A couple of weeks ago I wrote about rewriting my LLM gateway to bring it from MVP to production. The architectural claims were; multi-tenancy, hybrid inference , sub-5ms overhead. So I benchmarked it on an H100 against a naive HuggingFace serving baseline. This post covers how my architectural decisions affected the numbers and what the numbers actually mean.

Highlights

  • At concurrency 4, 100% success on both sides: Gateway delivers responses 4.91× faster end-to-end and 5.66× higher throughput — pure architectural win from continuous batching

  • At concurrency 1: Gateway shows 60–67× faster TTFT — but this number bundles two things (streaming + inference), and the post explains both honestly

  • At concurrency 16 sustained: Gateway returns HTTP 429 to 92% of requests by design — that's the rate limiter doing its job, not a system failure

  • Tested on H100 80GB serving Qwen 2.5 7B with vLLM AWQ vs HF Transformers fp16, both serving the same model

The headline here is not the 60x finding. It's the 4.91× total speedup at c=4 with 100% success on both sides — the cleanest architectural result in the dataset.

How to Read These Numbers

TTFT measurement asymmetry between targets.
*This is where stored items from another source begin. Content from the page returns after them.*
-- ==== Sys2Proof/Machine/Matrix.lean ====
section
/-! DEFINITION. The matrix instructions, and what an operation of an array reads, computes and leaves (R35, R36, R148, R164, R279 to
R298). -/
namespace Sys2Proof.Machine

/-- The array of a core, and its change. -/
def arrOf (s : State) (core : Nat) : MArray := (s.core core).arr
def modArr (s : State) (core : Nat) (f : MArray → MArray) : State := let x := s.core core; s.setCore core { x with arr := f x.arr }
/-- The team is the holder of its core's array (R279). -/
def holdsArray (s : State) (tk : Nat) : Bool := let a := arrOf s (teamCore s tk); a.holder == some tk && !a.follower
/-- Releases an array, or both of a pair (R284). -/
def releaseArray (s : State) (core : Nat) : State :=
  let a := arrOf s core
  let free := fun (a : MArray) => { a with holder := none, paired := false, follower := false, issued := [] }
  let s := modArr s core free
  if a.paired then modArr s (core ^^^ 1) free else s
/-- What an array is before a team of another context gets it (R283). -/
def scrubArray (a : MArray) (ctx : Nat) : MArray :=
  let a := if a.lastCtx == none || a.lastCtx == some ctx then a
    else { a with acc := [], resB := none, acb := List.replicate 16 0, bcb := List.replicate 16 0, mstat := 0, outcnt := 0 }
  { a with lastCtx := some ctx }

/-- The record in a slot of the team's group (R279). -/
def slotOf (s : State) (tk n : Nat) : Option (List Nat) := (teamGroup s tk).bind fun g => (tget? g.slots n).map fun l => l.map (·.toNat)
/-- Checks the bytes a word will read or write; the first fault traps at the word (R251, R291, R316). -/
def checkReads (s : State) (tk : Nat) (stash : Bool) (l : List (Nat × Nat)) : Option WRes :=
  (readFault (engRead s (teamCore s tk) (teamAs s tk) (s.team tk).gid stash) l).map fun x => .trap s x.1 (BitVec.ofNat 64 x.2) 0 0 3
def checkWrites (s : State) (tk : Nat) (stash : Bool) : List (Nat × Nat) → Option WRes
  | [] => none
  | (a, n) :: r =>
    let bad := if stash then
        match teamGroup s tk with
        | some g =>
          if g.progBytes < a + n then some (cSTASH, a)
          else if g.maps.isEmpty then none
          else match stashReach s tk a n .write with | .fault c v => some (c, v) | _ => none
        | none => some (cSTASH, a)
      else match xlateN s (teamCore s tk) (teamAs s tk) a n .write true with | .fault c v => some (c, v) | .ok _ => none
    match bad with
    | some (c, v) => some (.trap s c (BitVec.ofNat 64 v) 0 0 1)
    | none => checkWrites s tk stash r

/-- SEAL (R281, R116). -/
def execSeal (f : FL) (s : State) : Host.Outcome State Fault Refusal :=
  word (.seal f) s [f.a] fun s tk c =>
    let t := s.team tk
    let va := (readReg t c 0 f.a).toNat
    if tokBusy t f.k then .hold s
    else match commitWait s tk with
      | some r => r
      | none =>
        let s := closedFor s tk
        if va % 64 ≠ 0 then .trap s cSEAL (BitVec.ofNat 64 va) 0x01 0 0
        else match xlateN s (teamCore s tk) (teamAs s tk) va 64 .read with
          | .fault ca a => .trap s ca (BitVec.ofNat 64 a) 0 0 3
          | .ok ps =>
            let lines := (distinct (ps.map fun x => lineOf x.1)).map fun l => (l, counterCoh s (l * 128) 0)
            match gates s tk lines false with
            | some s => .hold s
            | none =>
              let b := ps.map fun x => readLoc s tk x.1
              let l := (List.range 8).map fun i => leVal ((b.drop (8 * i)).take 8)
              let s := groupReads (dropReplies s tk lines) tk (lines.map (·.1))
              match sealReason va l with
              | 0 =>
                let n := f.d.toNat % 16
                once (entryAfter (s.modGroup t.gid fun g => { g with slots := tput g.slots n (l.map (BitVec.ofNat 64)) }) tk) c 1 1
              | r => .trap s cSEAL (BitVec.ofNat 64 va) r 0 0
/-- UNSEAL (R282). -/
def execUnseal (f : FA) (s : State) : Host.Outcome State Fault Refusal :=
  word (.unseal f) s [] fun s tk c =>
    match commitWait s tk with
    | some r => r
    | none => once (entryAfter ((closedFor s tk).modGroup (s.team tk).gid fun g => { g with slots := tdel g.slots (f.b.toNat % 16) }) tk) c 1 1
/-- MACQ (R283). -/
def execMacq (f : FA) (s : State) : Host.Outcome State Fault Refusal :=
  word (.macq f) s [] fun s tk c =>
    match commitWait s tk with
    | some r => r
    | none =>
      let s := closedFor s tk
      let core := teamCore s tk
      let ctx := teamCtx s tk
      let pair := f.b.getLsbD 0
      let a := arrOf s core
      let o := arrOf s (core ^^^ 1)
      let mine := holdsArray s tk && (!pair || a.paired)
      let free := a.holder == none && (!pair || o.holder == none)
      let s := if mine || !free then s
        else
          let s := modArr s core fun a => { scrubArray a ctx with holder := some tk, paired := pair, issued := [] }
          if pair then modArr s (core ^^^ 1) fun a => { scrubArray a ctx with holder := some tk, paired := true, follower := true, issued := [] } else s
      let ok := mine || free
      let s := s.modTeam tk fun t =>
        { writeRegs t (regW t 0 f.d (if ok then 1 else 0)) with cc := { CC.zero with z := !ok } }
      once (entryAfter s tk) c 1 1
/-- MREL (R284). -/
def execMrel (f : FA) (s : State) : Host.Outcome State Fault Refusal :=
  word (.mrel f) s [] fun s tk c =>
    if !holdsArray s tk then trapAt s tk cILLEGAL
    else match commitWait s tk with
      | some r => r
      | none =>
        let s := closedFor s tk
        if (arrOf s (teamCore s tk)).ops.any fun o => o.stage != .retired then .hold s
        else once (entryAfter (releaseArray s (teamCore s tk)) tk) c 1 1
The gateway streams responses via Server-Sent Events; TTFT measures true time-to-first-token. The baseline returns non-streaming JSON; for non-streaming targets, TTFT equals total response time because nothing reaches the client until generation completes. This means the dramatic TTFT speedups (60–67×) reflect two combined architectural choices, not just inference engine differences:

  • Streaming response delivery — the gateway shows partial output immediately; the baseline doesnt respond until generation completes

  • Inference optimization — vLLM AWQ generates ~1.3× more tokens per second than HF Transformers fp16 on the same H100 The Total speedup is the apples-to-apples inference comparison after streaming differences wash out.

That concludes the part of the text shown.